Data excerpts:
+++
/-- R258: the loops of ModExpPipe and EuclidPipe end within `bitlength(|e|)` and `|v| + 1` iterations: with more fuel than
that bound nothing changes. -/
def Obligations.LoopsEndWithinTheirBounds : Prop :=
  (∀ (b e m : Int) (k : Nat), bitLength e.natAbs ≤ k → modExpLoop k (trem b m) 1 e m = modExpPipe b e m) ∧
  (∀ (v m : Int) (k : Nat), v.natAbs + 1 ≤ k → euclidLoop k 0 m 1 v = euclidPipe v m)

/-- R182, R183: MODINV: the operand checks in order, then the outcome of EuclidPipe, normalized into `[0, m)`. That no
checked step of EuclidPipe overflows on stored values is the model's inference from the pseudocode, which the spec itself
leaves unclaimed (R182, Exceptions; log entry 14). -/
def Obligations.ModinvFollowsEuclidPipe : Prop :=
  decode 0x00008091#32 = .ok (.modinv 2 0 1) ∧
  ∀ (s : State) (rd rs1 rs2 : RegId), s.LimbsInRange →
    (s.value rs2 = 0 → EndsWith (.modinv rd rs1 rs2) s 3#8) ∧
    (s.value rs2 < 0 → EndsWith (.modinv rd rs1 rs2) s 8#8) ∧
    (0 < s.value rs2 →
      (∃ o, euclidPipe (s.value rs1) (s.value rs2) = .ok o) ∧
      (euclidPipe (s.value rs1) (s.value rs2) = .ok none → ReportsNoInverse (.modinv rd rs1 rs2) s rd) ∧
      (∀ b2, euclidPipe (s.value rs1) (s.value rs2) = .ok (some b2) →
        0 ≤ b2 % s.value rs2 ∧ b2 % s.value rs2 < s.value rs2 ∧
          WritesOne (.modinv rd rs1 rs2) s rd (b2 % s.value rs2)))

/-- R182: the closed form of MODINV for `v >= 0` and `m >= 1`: it succeeds exactly when `v > 0` and `gcd(v, m) = 1`, with
the inverse in `[0, m)`, and reports NoModularInverse otherwise. That CapacityOverflow is not among the outcomes is the
model's inference (log entry 14). -/
def Obligations.ModinvFindsTheInverse : Prop :=
  ∀ (s : State) (rd rs1 rs2 : RegId), s.LimbsInRange → 0 ≤ s.value rs1 → 1 ≤ s.value rs2 →
    (0 < s.value rs1 → Int.gcd (s.value rs1) (s.value rs2) = 1 →
      ∃ r : Int, 0 ≤ r ∧ r < s.value rs2 ∧ s.value rs1 * r % s.value rs2 = 1 % s.value rs2 ∧
        WritesOne (.modinv rd rs1 rs2) s rd r) ∧
    (s.value rs1 = 0 ∨ Int.gcd (s.value rs1) (s.value rs2) ≠ 1 →
      ReportsNoInverse (.modinv rd rs1 rs2) s rd)

/-- R184: ISPRIME: below 2 composite, 2 prime, even composite, and for odd `n <= 10^309` the base-2 Miller-Rabin test; above
that bound it gives 0, 1 or CapacityOverflow. -/
def Obligations.IsprimeRunsTheBase2Test : Prop :=
  decode 0x00000052#32 = .ok (.isprime 1 0) ∧
  ∀ (s : State) (rd rs1 : RegId),
    (s.value rs1 < 2 → WritesOne (.isprime rd rs1) s rd 0) ∧
    (s.value rs1 = 2 → WritesOne (.isprime rd rs1) s rd 1) ∧
    (2 < s.value rs1 → s.value rs1 % 2 = 0 → WritesOne (.isprime rd rs1) s rd 0) ∧
    (2 < s.value rs1 → s.value rs1 % 2 = 1 → s.value rs1 ≤ tenTo309 →
      (StrongProbablePrimeBase2 (s.value rs1).toNat → WritesOne (.isprime rd rs1) s rd 1) ∧
      (¬ StrongProbablePrimeBase2 (s.value rs1).toNat → WritesOne (.isprime rd rs1) s rd 0)) ∧
    (2 < s.value rs1 → s.value rs1 % 2 = 1 →
      WritesOne (.isprime rd rs1) s rd 0 ∨ WritesOne (.isprime rd rs1) s rd 1 ∨ EndsWith (.isprime rd rs1) s 2#8)

/-- R186: what ISPRIME guarantees: (a) a prime `n <= 10^309` gives 1; (b) a composite that is no base-2 strong pseudoprime
gives 0 (or, above 10^309, may overflow); (c) a base-2 strong pseudoprime gives 1; (d) above 10^309 the command may end
with CapacityOverflow instead, and never with anything else. -/
def Obligations.IsprimeNeverRejectsAPrime : Prop :=
  ∀ (s : State) (rd rs1 : RegId), 2 ≤ s.value rs1 →
    (s.value rs1 ≤ tenTo309 →
      (Nat.Prime (s.value rs1).toNat → WritesOne (.isprime rd rs1) s rd 1) ∧
      (¬ Nat.Prime (s.value rs1).toNat → ¬ StrongProbablePrimeBase2 (s.value rs1).toNat →
        WritesOne (.isprime rd rs1) s rd 0) ∧
      (¬ Nat.Prime (s.value rs1).toNat → StrongProbablePrimeBase2 (s.value rs1).toNat →
        WritesOne (.isprime rd rs1) s rd 1)) ∧
    (tenTo309 < s.value rs1 →
      EndsWith (.isprime rd rs1) s 2#8 ∨
        (((Nat.Prime (s.value rs1).toNat ∨ StrongProbablePrimeBase2 (s.value rs1).toNat) →
            WritesOne (.isprime rd rs1) s rd 1) ∧
          (¬ Nat.Prime (s.value rs1).toNat → ¬ StrongProbablePrimeBase2 (s.value rs1).toNat →
            WritesOne (.isprime rd rs1) s rd 0)))

/-! ## All commands (00_scope.md, 10_state.md, 60_exceptions.md) -/

/-- R52, R53: on every state every command ends in a completion, which sets DONE, clears BUSY, accumulates SERR and changes
nothing but its destinations, Z, N, CODE, SERR, DONE and BUSY. -/
def Obligations.EveryCommandIsOneCompletion : Prop :=
  ∀ (i : Instr) (s : State), ∃ t, exec i s = .next t ∧ CompletedAs t.code s t ∧ SameButCompletion (destsOf i) s t

/-- R211: an error other than NoModularInverse leaves registers and flags alone; NoModularInverse is the one failure that
writes a result. -/
def Obligations.ErrorsWriteNoRegisterAndNoFlag : Prop :=
  ∀ (i : Instr) (s t : State), exec i s = .next t →
    (t.code ≠ 0#8 → t.code ≠ 4#8 → t = erred t.code s) ∧
    (t.code = 4#8 → ∃ rd rs1 rs2, i = .modinv rd rs1 rs2 ∧ t.value rd = -1 ∧ t.z = false ∧ t.n = true ∧ t.serr = true)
+++
Problem requirements: After locating the line with "(t.code ≠ 0#8", output that line and every later one exactly, through the end of the entries above.

Expected answer:
    (t.code ≠ 0#8 → t.code ≠ 4#8 → t = erred t.code s) ∧
    (t.code = 4#8 → ∃ rd rs1 rs2, i = .modinv rd rs1 rs2 ∧ t.value rd = -1 ∧ t.z = false ∧ t.n = true ∧ t.serr = true)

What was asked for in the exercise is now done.